What you should do ->
Report every line in the records below that holds the word "lean".

====== Supplied data

theorem burstArrive_keeps {σ : State} {s : State} {e c off : Nat} {data : List Nat} (hk : Keeps σ s) :
    Keeps σ (burstArrive s e c off data) := by
  unfold burstArrive
  repeat' first
    | with_reducible assumption
    | with_reducible apply State.setTrwCh_keeps
    | with_reducible apply trwWrite_keeps
    | simp only [Keeps.lit_iff]
    | with_reducible refine Keeps.ite ?_ ?_
    | split
    | dsimp only
    | intro _

theorem trwIssue_keeps {σ : State} {s : State} {e c l : Nat} (hk : Keeps σ s) :
    Keeps σ (trwIssue s e c l) := by
  induction l generalizing s with
  | zero =>
    unfold trwIssue
    repeat' first
      | with_reducible assumption
      | with_reducible apply State.setTrwCh_keeps
      | with_reducible apply burstArrive_keeps
      | with_reducible apply trwStop_keeps
      | with_reducible apply driveIssue_keeps
      | with_reducible apply memRequest_keeps
      | refine KeepsPair.use ?_ (by with_reducible assumption)
      | with_reducible apply KeepsPair.fst
      | simp only [KeepsPair.mk_iff]
      | simp only [Keeps.lit_iff]
      | with_reducible refine Keeps.ite ?_ ?_
      | split
      | dsimp only
      | intro _
  | succ n ih =>
    unfold trwIssue
    repeat' first
      | with_reducible assumption
      | with_reducible apply ih
      | with_reducible apply State.setTrwCh_keeps
      | with_reducible apply burstArrive_keeps
      | with_reducible apply trwStop_keeps
      | with_reducible apply driveIssue_keeps
      | with_reducible apply memRequest_keeps
      | refine KeepsPair.use ?_ (by with_reducible assumption)
      | with_reducible apply KeepsPair.fst
      | simp only [KeepsPair.mk_iff]
      | simp only [Keeps.lit_iff]
      | with_reducible refine Keeps.ite ?_ ?_
      | split
      | dsimp only
      | intro _

theorem burstEnd_keeps {σ : State} {s : State} {e c off : Nat} {fail : Option Nat} (hk : Keeps σ s) :
    Keeps σ (burstEnd s e c off fail) := by
  unfold burstEnd
  repeat' first
    | with_reducible assumption
    | with_reducible apply trwStop_keeps
    | with_reducible apply State.setTrwCh_keeps
    | with_reducible apply State.count_keeps
    | with_reducible apply trwSettle_keeps
    | with_reducible apply trwIssue_keeps
    | simp only [Keeps.lit_iff]
    | split
    | dsimp only
    | intro _

theorem execTrwStart_keeps {σ : State} {engine ch : Nat} {s : State} (hk : Keeps σ s) :
    KeepsOut σ (execTrwStart engine ch s) := by
  unfold execTrwStart
  repeat' first
    | with_reducible assumption
    | with_reducible apply KeepsOut.next
    | with_reducible apply trwBegin_keeps
    | with_reducible apply State.setTrwCh_keeps
    | refine KeepsOut.use ?_ (by with_reducible assumption)
    | simp only [Keeps.lit_iff]
    | with_reducible refine Keeps.ite ?_ ?_
    | split
    | dsimp only
    | intro _

theorem trwAbort_keeps {σ : State} {s : State} {e c : Nat} (hk : Keeps σ s) :
    Keeps σ (trwAbort s e c) := by
  unfold trwAbort
  repeat' first
    | with_reducible assumption
    | with_reducible apply State.setTrwCh_keeps
    | with_reducible apply trwStop_keeps
    | simp only [Keeps.lit_iff]
    | with_reducible refine Keeps.ite ?_ ?_
    | split
    | dsimp only
    | intro _

theorem execTrwAbort_keeps {σ : State} {engine ch : Nat} {s : State} (hk : Keeps σ s) :
    KeepsOut σ (execTrwAbort engine ch s) := by
  unfold execTrwAbort
  repeat' first
    | with_reducible assumption
    | with_reducible apply KeepsOut.next
    | with_reducible apply trwAbort_keeps
    | refine KeepsOut.use ?_ (by with_reducible assumption)
    | split
    | dsimp only
    | intro _

theorem execDescriptorFetch_keeps {σ : State} {engine ch : Nat} {bad : Bool} {s : State} (hk : Keeps σ s) :
    KeepsOut σ (execDescriptorFetch engine ch bad s) := by
  unfold execDescriptorFetch
  repeat' first
    | with_reducible assumption
    | with_reducible apply KeepsOut.next
    | with_reducible apply trwHalt_keeps
    | with_reducible apply State.setFld_keeps
    | with_reducible apply uncorr_keeps
    | with_reducible apply trwPut_keeps
    | with_reducible apply trwWriteBack_keeps
    | with_reducible apply trwSettle_keeps
    | with_reducible apply trwIssue_keeps
    | refine KeepsOut.use ?_ (by with_reducible assumption)
    | simp only [Keeps.lit_iff]
    | with_reducible refine Keeps.ite ?_ ?_
    | split
    | dsimp only
    | intro _

theorem execTrwBurstReadDone_keeps {σ : State} {engine : Nat} {at_ : TrwSlot} {bad : Bool} {s : State} (hk : Keeps σ s) :
    KeepsOut σ (execTrwBurstReadDone engine at_ bad s) := by
  unfold execTrwBurstReadDone
  repeat' first
    | with_reducible assumption
    | with_reducible apply KeepsOut.next
    | with_reducible apply memRelease_keeps
    | with_reducible apply burstEnd_keeps
    | with_reducible apply fault_keeps
    | with_reducible apply memUncorr_keeps
    | with_reducible apply trwShow_keeps
    | with_reducible apply burstArrive_keeps
    | refine KeepsOut.use ?_ (by with_reducible assumption)
    | with_reducible refine Keeps.ite ?_ ?_
    | split
    | dsimp only
    | intro _

theorem execTrwBurstWriteDone_keeps {σ : State} {engine : Nat} {at_ : TrwSlot} {s : State} (hk : Keeps σ s) :
    KeepsOut σ (execTrwBurstWriteDone engine at_ s) := by
  unfold execTrwBurstWriteDone
  repeat' first
    | with_reducible assumption
    | with_reducible apply KeepsOut.next
    | with_reducible apply Keeps.foldl
    | with_reducible apply KeepsPair.foldl
    | with_reducible apply memRelease_keeps
    | with_reducible apply State.putByte_keeps
    | with_reducible apply pathsWritten_keeps
    | with_reducible apply burstEnd_keeps
    | refine KeepsOut.use ?_ (by with_reducible assumption)
    | with_reducible refine Keeps.ite ?_ ?_
    | split
    | dsimp only
    | intro _

theorem feedTake_keeps {σ : State} {s : State} {rak : Nat} (hk : Keeps σ s) :
    KeepsOptQ σ (feedTake s rak) := by
  unfold feedTake
  repeat' first
    | with_reducible assumption
    | exact KeepsOptQ.none
    | with_reducible apply KeepsOptQ.some
    | refine KeepsOptQ.use ?_ (by with_reducible assumption)
    | simp only [Keeps.lit_iff]
    | split
    | dsimp only
    | intro _

theorem execFeedRecord_keeps {σ : State} {rak : Nat} {s : State} (hk : Keeps σ s) :
    KeepsOut σ (execFeedRecord rak s) := by
  unfold execFeedRecord
  repeat' first
    | with_reducible assumption
    | with_reducible apply KeepsOut.next
    | with_reducible apply feedTake_keeps
    | with_reducible apply event0_keeps
    | with_reducible apply State.count_keeps
    | with_reducible apply State.setTrwCh_keeps
    | with_reducible apply burstArrive_keeps
    | refine KeepsOut.use ?_ (by with_reducible assumption)
    | refine KeepsOptQ.use ?_ (by with_reducible assumption)
    | simp only [Keeps.lit_iff]
    | with_reducible refine Keeps.ite ?_ ?_
    | split
    | dsimp only
    | intro _
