-- ==== Sys2Proof/Laws/KeepsBlockOps.lean ====
section
/-!
SUPPORT. What the operations of Machine/BlockOps.lean keep (`Keeps`), one lemma each.
-/

namespace Sys2Proof.Machine

theorem portTake_keeps {σ : State} {s : State} {n : Nat} (hk : Keeps σ s) :
    Keeps σ (portTake s n) := by
  unfold portTake
  repeat' first
    | with_reducible assumption
    | with_reducible apply State.setPb_keeps
    | simp only [Keeps.lit_iff]
    | with_reducible refine Keeps.ite ?_ ?_
    | split
    | dsimp only
    | intro _

theorem blockStart_keeps {σ : State} {s s0 : State} {n w op : Nat} {bytes : List Nat} (hk : Keeps σ s) (h0 : Keeps σ s0) :
    Keeps σ (blockStart s s0 n w op bytes) := by
  unfold blockStart
  repeat' first
    | with_reducible assumption
    | with_reducible apply issued_keeps
    | with_reducible apply portAsk_keeps
    | with_reducible apply State.setTile_keeps
    | with_reducible apply portTake_keeps
    | with_reducible apply fenRequest_keeps
    | simp only [Keeps.lit_iff]
    | with_reducible refine Keeps.ite ?_ ?_
    | split
    | dsimp only
    | intro _

theorem blockIssue_keeps {σ : State} {tile op : Nat} {s : State} (hk : Keeps σ s) :
    KeepsOut σ (blockIssue tile op s) := by
  unfold blockIssue
  repeat' first
    | with_reducible assumption
    | with_reducible apply KeepsOut.next
    | with_reducible apply issue_keeps
    | with_reducible apply issued_keeps
    | with_reducible apply tileFault_keeps
    | with_reducible apply blockStart_keeps
    | refine KeepsOut.use ?_ (by with_reducible assumption)
    | with_reducible refine Keeps.ite ?_ ?_
    | split
    | dsimp only
    | intro _

theorem execMmac_keeps {σ : State} {tile : Nat} {s : State} (hk : Keeps σ s) :
    KeepsOut σ (execMmac tile s) := by
  unfold execMmac
  repeat' first
    | with_reducible assumption
    | with_reducible apply KeepsOut.next
    | with_reducible apply blockIssue_keeps
    | refine KeepsOut.use ?_ (by with_reducible assumption)
    | split
    | dsimp only
    | intro _

theorem execExpand_keeps {σ : State} {tile : Nat} {s : State} (hk : Keeps σ s) :
    KeepsOut σ (execExpand tile s) := by
  unfold execExpand
  repeat' first
    | with_reducible assumption
    | with_reducible apply KeepsOut.next
    | with_reducible apply blockIssue_keeps
    | refine KeepsOut.use ?_ (by with_reducible assumption)
    | split
    | dsimp only
    | intro _

theorem execQuant_keeps {σ : State} {tile : Nat} {s : State} (hk : Keeps σ s) :
    KeepsOut σ (execQuant tile s) := by
  unfold execQuant
  repeat' first
    | with_reducible assumption
    | with_reducible apply KeepsOut.next
    | with_reducible apply blockIssue_keeps
    | refine KeepsOut.use ?_ (by with_reducible assumption)
    | split
    | dsimp only
    | intro _

theorem execRot_keeps {σ : State} {tile : Nat} {s : State} (hk : Keeps σ s) :
    KeepsOut σ (execRot tile s) := by
  unfold execRot
  repeat' first
    | with_reducible assumption
    | with_reducible apply KeepsOut.next
    | with_reducible apply blockIssue_keeps
    | refine KeepsOut.use ?_ (by with_reducible assumption)
    | split
    | dsimp only
    | intro _

theorem execSketch_keeps {σ : State} {tile : Nat} {s : State} (hk : Keeps σ s) :
    KeepsOut σ (execSketch tile s) := by
  unfold execSketch
  repeat' first
    | with_reducible assumption
    | with_reducible apply KeepsOut.next
    | with_reducible apply blockIssue_keeps
    | refine KeepsOut.use ?_ (by with_reducible assumption)
    | split
    | dsimp only
    | intro _

theorem execScore_keeps {σ : State} {tile : Nat} {s : State} (hk : Keeps σ s) :
    KeepsOut σ (execScore tile s) := by
  unfold execScore
  repeat' first
    | with_reducible assumption
    | with_reducible apply KeepsOut.next
    | with_reducible apply blockIssue_keeps
    | refine KeepsOut.use ?_ (by with_reducible assumption)
    | split
    | dsimp only
    | intro _

theorem execMerge_keeps {σ : State} {tile : Nat} {s : State} (hk : Keeps σ s) :
    KeepsOut σ (execMerge tile s) := by
  unfold execMerge
  repeat' first
    | with_reducible assumption
    | with_reducible apply KeepsOut.next
    | with_reducible apply blockIssue_keeps
    | refine KeepsOut.use ?_ (by with_reducible assumption)
    | split
    | dsimp only
    | intro _

theorem execBound_keeps {σ : State} {tile : Nat} {s : State} (hk : Keeps σ s) :
    KeepsOut σ (execBound tile s) := by
  unfold execBound
  repeat' first
    | with_reducible assumption
    | with_reducible apply KeepsOut.next
    | with_reducible apply blockIssue_keeps
    | refine KeepsOut.use ?_ (by with_reducible assumption)
    | split
    | dsimp only
    | intro _

theorem execPage_keeps {σ : State} {tile : Nat} {s : State} (hk : Keeps σ s) :
    KeepsOut σ (execPage tile s) := by
  unfold execPage
  repeat' first
    | with_reducible assumption
    | with_reducible apply KeepsOut.next
    | with_reducible apply blockIssue_keeps
    | refine KeepsOut.use ?_ (by with_reducible assumption)
    | split
    | dsimp only
    | intro _

theorem execBcopy_keeps {σ : State} {tile : Nat} {s : State} (hk : Keeps σ s) :
    KeepsOut σ (execBcopy tile s) := by
  unfold execBcopy
  repeat' first
    | with_reducible assumption
    | with_reducible apply KeepsOut.next
    | with_reducible apply issue_keeps
    | with_reducible apply blockStart_keeps
    | refine KeepsOut.use ?_ (by with_reducible assumption)
    | split
    | dsimp only
    | intro _

theorem writeF32s_keeps {σ : State} {s : State} {a : Nat} {v : List F32} (hk : Keeps σ s) :
    Keeps σ (writeF32s s a v) := by
  unfold writeF32s
  repeat' first
    | with_reducible assumption
    | with_reducible apply State.writeBytes_keeps
    | split
    | dsimp only
    | intro _

theorem writePart_keeps {σ : State} {s : State} {a d : Nat} {p : Part} (hk : Keeps σ s) :
    Keeps σ (writePart s a d p) := by
  unfold writePart
  repeat' first
    | with_reducible assumption
    | with_reducible apply writeF32s_keeps
    | split
    | dsimp only
    | intro _

theorem blockRun_keeps {σ : State} {s : State} {n : Nat} {o : BlockOp} (hk : Keeps σ s) :
    Keeps σ (blockRun s n o) := by
  unfold blockRun
  repeat' first
    | with_reducible assumption
    | with_reducible apply Keeps.foldl
    | with_reducible apply KeepsPair.foldl
    | with_reducible apply State.setTile_keeps
    | with_reducible apply writeF32s_keeps
    | with_reducible apply State.writeBytes_keeps
    | with_reducible apply State.count_keeps
    | with_reducible apply writePart_keeps
    | simp only [Keeps.lit_iff]
    | with_reducible apply Keeps.litFresh
    | with_reducible refine Keeps.ite ?_ ?_
    | split
    | dsimp only
    | intro _

theorem blockTorn_keeps {σ : State} {s : State} {n : Nat} {o : BlockOp} (hk : Keeps σ s) :
    Keeps σ (blockTorn s n o) := by
  unfold blockTorn
  repeat' first
    | with_reducible assumption
    | with_reducible apply Keeps.foldl
    | with_reducible apply KeepsPair.foldl
    | with_reducible apply freeFill_keeps
    | with_reducible apply State.setTile_keeps
    | simp only [Keeps.lit_iff]
    | with_reducible apply Keeps.litFresh
    | with_reducible refine Keeps.ite ?_ ?_
    | split
    | dsimp only
    | intro _

theorem blockLeave_keeps {σ : State} {s : State} {n i : Nat} (hk : Keeps σ s) :
    Keeps σ (blockLeave s n i) := by
  unfold blockLeave
  repeat' first
    | with_reducible assumption
    | with_reducible apply State.setTile_keeps
    | with_reducible apply portLeave_keeps
    | simp only [Keeps.lit_iff]
    | with_reducible refine Keeps.ite ?_ ?_
    | split
    | dsimp only
    | intro _

theorem execBlockOpComplete_keeps {σ : State} {tile i bad : Nat} {s : State} (hk : Keeps σ s) :
    KeepsOut σ (execBlockOpComplete tile i bad s) := by
  unfold execBlockOpComplete
  repeat' first
    | with_reducible assumption
    | with_reducible apply KeepsOut.next
    | with_reducible apply fenFault_keeps
    | with_reducible apply blockLeave_keeps
    | with_reducible apply tileFault_keeps
    | with_reducible apply blockTorn_keeps
    | with_reducible apply blockRun_keeps
    | refine KeepsOut.use ?_ (by with_reducible assumption)
    | with_reducible refine Keeps.ite ?_ ?_
    | split
    | dsimp only
    | intro _

end Sys2Proof.Machine
end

============

Answer to this problem ->
-- ==== Sys2Proof/Laws/KeepsBlockOps.lean ====
SUPPORT. What the operations of Machine/BlockOps.lean keep (`Keeps`), one lemma each.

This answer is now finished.